Friday, November 26, 2010

Typecast: Relentless reinvention

I'm probably being too harsh here, idealizing the days of typewriter innovation as a time when products stood still long enough that you could take a good, hard look at them. Arguably, we've had 45 years to examine the Hermes 3000 and conclude that it's fantastic, while the iPhone is still only about four years old (and has gone through a new version every single year).

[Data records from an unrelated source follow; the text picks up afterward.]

-- ==== Sys2Proof/Tests/Slice0.lean ====
section
/-!
SUPPORT. Tests: words written out from the encoding tables, ill-formed terms, the vectors of
spec/95_test_vectors.md one step at a time, and for every obligation with hypotheses a state that meets them
(the theorems `witness_<obligation>`).
-/
namespace Sys2Proof.Tests
open Sys2Proof.Machine

/-! The theorems are checked one after another, so that their number does not set the number of threads. -/
set_option Elab.async false

/-! ### States -/

/-- The outcome is a next state with this property. -/
def after (o : Host.Outcome State Fault Refusal) (p : State → Bool) : Bool :=
  match o with
  | .next t => p t
  | .fault _ => false
  | .refused _ => false

/-- The outcome is a next state whose `STATUS` reads this word. -/
def statusAfter (o : Host.Outcome State Fault Refusal) (v : Word) : Bool :=
  after o fun t => readReg t .status == v

/-- The state with these palette entries from slot 0 on, all of them in use. -/
def withPalette (es : List Rgb8) (s : State) : State :=
  { s with
    palette := PaletteRam.tabulate fun i => es.getD i Rgb8.black
    operands := { s.operands with palCount := BitVec.ofNat 32 es.length } }

/-- The state with these bytes placed in memory. -/
def withBytes (a : Nat) (bs : List Byte) (s : State) : State :=
  { s with mem := s.mem.writeBytes a bs }

/-- The state with these source, destination and pixel count. -/
def withRegions (src dst n : Nat) (s : State) : State :=
  { s with operands := { s.operands with
      srcAddr := BitVec.ofNat 32 src, dstAddr := BitVec.ofNat 32 dst,
      pixCount := BitVec.ofNat 32 n } }

/-- The state with this image size and delay. -/
def withImage (w h f d : Nat) (s : State) : State :=
  { s with operands := { s.operands with
      width := BitVec.ofNat 32 w, height := BitVec.ofNat 32 h,
      frameCount := BitVec.ofNat 32 f, delay := BitVec.ofNat 32 d } }

/-- The state with this `SRC_LEN`. -/
def withSrcLen (n : Nat) (s : State) : State :=
  { s with operands := { s.operands with srcLen := BitVec.ofNat 32 n } }

/-- The state with this `PAL_COUNT`. -/
def withPalCount (n : Nat) (s : State) : State :=
  { s with operands := { s.operands with palCount := BitVec.ofNat 32 n } }

/-- The state with this query colour. -/
def withQuery (rg ba : Word) (s : State) : State :=
  { s with operands := { s.operands with queryRG := rg, queryBA := ba } }

/-- The state with this histogram. -/
def withHist (h : Histogram) (s : State) : State := { s with hist := h }

/-- The reference platform, its memory backed for these kinds of access, its histogram this large. -/
def platformOf (reads writes : Bool) (capacity : Nat) : Platform :=
  { Platform.reference with
    windows := [⟨0, Config.addrSpace, reads, writes⟩], histCapacity := capacity }

/-- The state on another platform. -/
def onPlatform (reads writes : Bool) (capacity : Nat) (s : State) : State :=
  { s with platform := platformOf reads writes capacity }

/-- The state in which this word is issued. -/
def issued (w : Word) (s : State) : State := issue w s

/-- The state with this schedule and this host program. -/
def withHost (turns : List Turn) (script : List HostStmt) (s : State) : State :=
  { s with turns := turns, script := script }

def redBytes : List Byte := [0xFF, 0xFF, 0, 0, 0, 0, 0xFF, 0xFF]
def blueBytes : List Byte := [0, 0, 0, 0, 0xFF, 0xFF, 0xFF, 0xFF]
def red : Colour := ⟨0xFFFF, 0, 0, 0xFFFF⟩
def blue : Colour := ⟨0, 0, 0xFFFF, 0xFFFF⟩
def c1 : Colour := ⟨0x1000, 0, 0, 0xFFFF⟩
def c2 : Colour := ⟨0x2000, 0, 0, 0xFFFF⟩
def c3 : Colour := ⟨0x0800, 0, 0, 0xFFFF⟩

/-- Vector ACC-1: pixels `A_red, A_red, B_blue`. -/
def acc1 : State :=
  withRegions 0x1000 0 3 (withBytes 0x1000 (redBytes ++ redBytes ++ blueBytes) State.reset)

/-- The histogram of vectors EXT-1 to EXT-8. -/
def ext1 : State := withHist [⟨c3, 3⟩, ⟨c1, 3⟩, ⟨c2, 5⟩] State.reset

/-- A histogram of 257 colours. -/
def manyColours : State :=
  withHist ((List.range 257).map fun i => ⟨⟨BitVec.ofNat 16 i, 0, 0, 0⟩, 1⟩) State.reset

/-- Vector NEA-1: a black and a white entry. -/
def nea1 : State :=
  withQuery 0x0A0A0A0A 0x0A0AFFFF (withPalette [⟨0, 0, 0⟩, ⟨255, 255, 255⟩] State.reset)

/-- Vector QUA-1 at this destination, for this many pixels. -/
def quaAt (dst n : Nat) : State :=
  withRegions 0x1000 dst n (withBytes 0x1000 (redBytes ++ blueBytes)
    (withPalette [⟨0, 0, 255⟩, ⟨255, 0, 0⟩] State.reset))

/-- Vector ENC-1 with this image and destination. -/
def encAt (w h f d dst : Nat) : State :=
  withRegions 0x2000 dst 0 (withImage w h f d
    (withBytes 0x2000 [1, 1, 0, 0, 1, 0, 1, 0]
      (withPalette [⟨0, 0, 0xFF⟩, ⟨0xFF, 0, 0⟩] State.reset)))

/-- Vector ENC-1. -/
def enc1 : State := encAt 2 2 2 10 0x3000

/-- Vector ENC-2: nine columns, two equal frames. -/
def enc2 : State :=
  withPalCount 9 (withRegions 0x2000 0x3000 0 (withImage 9 1 2 10
    (withBytes 0x2000 [0, 1, 2, 3, 4, 5, 6, 7, 8, 0, 1, 2, 3, 4, 5, 6, 7, 8] State.reset)))

/-- The stream `S1` of ENC-1, with this signature tail, delay and frame bytes. -/
def stream (third delayHi delayLo : Byte) (frames : List Byte) : List Byte :=
  [0x53, 0x41, third, 1, 0, 2, 0, 2, 0, 2, delayHi, delayLo, 0, 0, 0xFF, 0xFF, 0, 0] ++
    List.replicate 762 0 ++ frames

def s1Frames : List Byte := [0, 1, 1, 0, 0, 0, 0x80, 1, 0, 0x40, 1, 0]

/-- Vectors DEC-1 to DEC-13: a stream at `0x3000` of this length, for this destination. -/
def decAt (bytes : List Byte) (len dst : Nat) : State :=
  withSrcLen len (withRegions 0x3000 dst 0 (withBytes 0x3000 bytes State.reset))

def s1 : List Byte := stream 0x47 0 0x64 s1Frames

/-- Vector DEC-1. -/
def dec1 : State := decAt s1 792 0x4000

/-! ### Well-formedness and words -/

theorem test_wellFormed_refuses_32768 : (Instr.palExtract 32768).wellFormed = false := by decide
theorem test_wellFormed_refuses_minus_32769 :
    (Instr.palExtract (-32769)).wellFormed = false := by decide
theorem test_assemble_refuses_ill_formed :
    assemble (.palExtract 32768) = none ∧ assemble (.palExtract (-32769)) = none := by decide

/-! Words written out from 30_encoding.md R110 and R112: `IMM16`, `RSVD`, `OPCODE`. -/
theorem test_decode_nop : decode 0b00000000000000000000000000000000#32 = .ok .nop := by decide
theorem test_decode_hist_clear :
    decode 0b00000000000000000000000000000001#32 = .ok .histClear := by decide
theorem test_decode_hist_accum :
    decode 0b00000000000000000000000000000010#32 = .ok .histAccum := by decide
theorem test_decode_pal_extract :
    decode 0b00000001000000000000000000000011#32 = .ok (.palExtract 256) := by decide
theorem test_decode_pal_extract_negative :
    decode 0b11111111111111110000000000000011#32 = .ok (.palExtract (-1)) := by decide
theorem test_decode_map_nearest :
    decode 0b00000000000000000000000000000100#32 = .ok .mapNearest := by decide
theorem test_decode_map_quantize :
    decode 0b00000000000000000000000000000101#32 = .ok .mapQuantize := by decide
theorem test_decode_sag_encode :
    decode 0b00000000000000000000000000000110#32 = .ok .sagEncode := by decide
theorem test_decode_sag_decode :
    decode 0b00000000000000000000000000000111#32 = .ok .sagDecode := by decide
theorem test_decode_soft_reset :
    decode 0b00000000000000000000000000001111#32 = .ok .softReset := by decide

/-- Reserved opcodes at the edges of the holes of the map, `RSVD` and `IMM16` not zero. -/
theorem test_decode_illegal_words :
    [0x08#32, 0x0E#32, 0x10#32, 0xFF#32, 0x00010002#32, 0x00000100#32, 0x0000FF03#32,
      0x80000000#32].all (fun w => match decode w with | .ok _ => false | .error _ => true) =
      true := by decide

theorem test_encode_words :
    encode (.palExtract (-32768)) = 0x80000003#32 ∧ encode (.palExtract 257) = 0x01010003#32 ∧
      encode .softReset = 0x0000000F#32 := by decide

I think that there might be some genuinely great life-improving innovations out there that I would love to discover (it's 2010, after all), but between keeping up with the constant flood of new slightly-modified gadgets and trying to get back the 6539 hours I spent configuring Windows Vista to operate at an acceptable speed (it never happened, so I gave up and went over to OSX), I am just left numb from it all and want to never open another shrink-wrapped blister package of unmet expectations.

As a palate cleanser, here are some pretty pictures of typewriters:

Happy Thanksgiving weekend, everyone!


  1. I love this post. For a long time - from my teens to my 30's I had an early-adopter yen for the new without the resources to participate, so I was left out. That allowed me to see the pattern you mention that so few of them satisfy for any length of time, so now that I could occasionally afford it I opt out in favor of typewriters and slide rules.
    p.s. best thing about your post - first correct use of "myriad" I've seen in about two years. Thanks for doing that.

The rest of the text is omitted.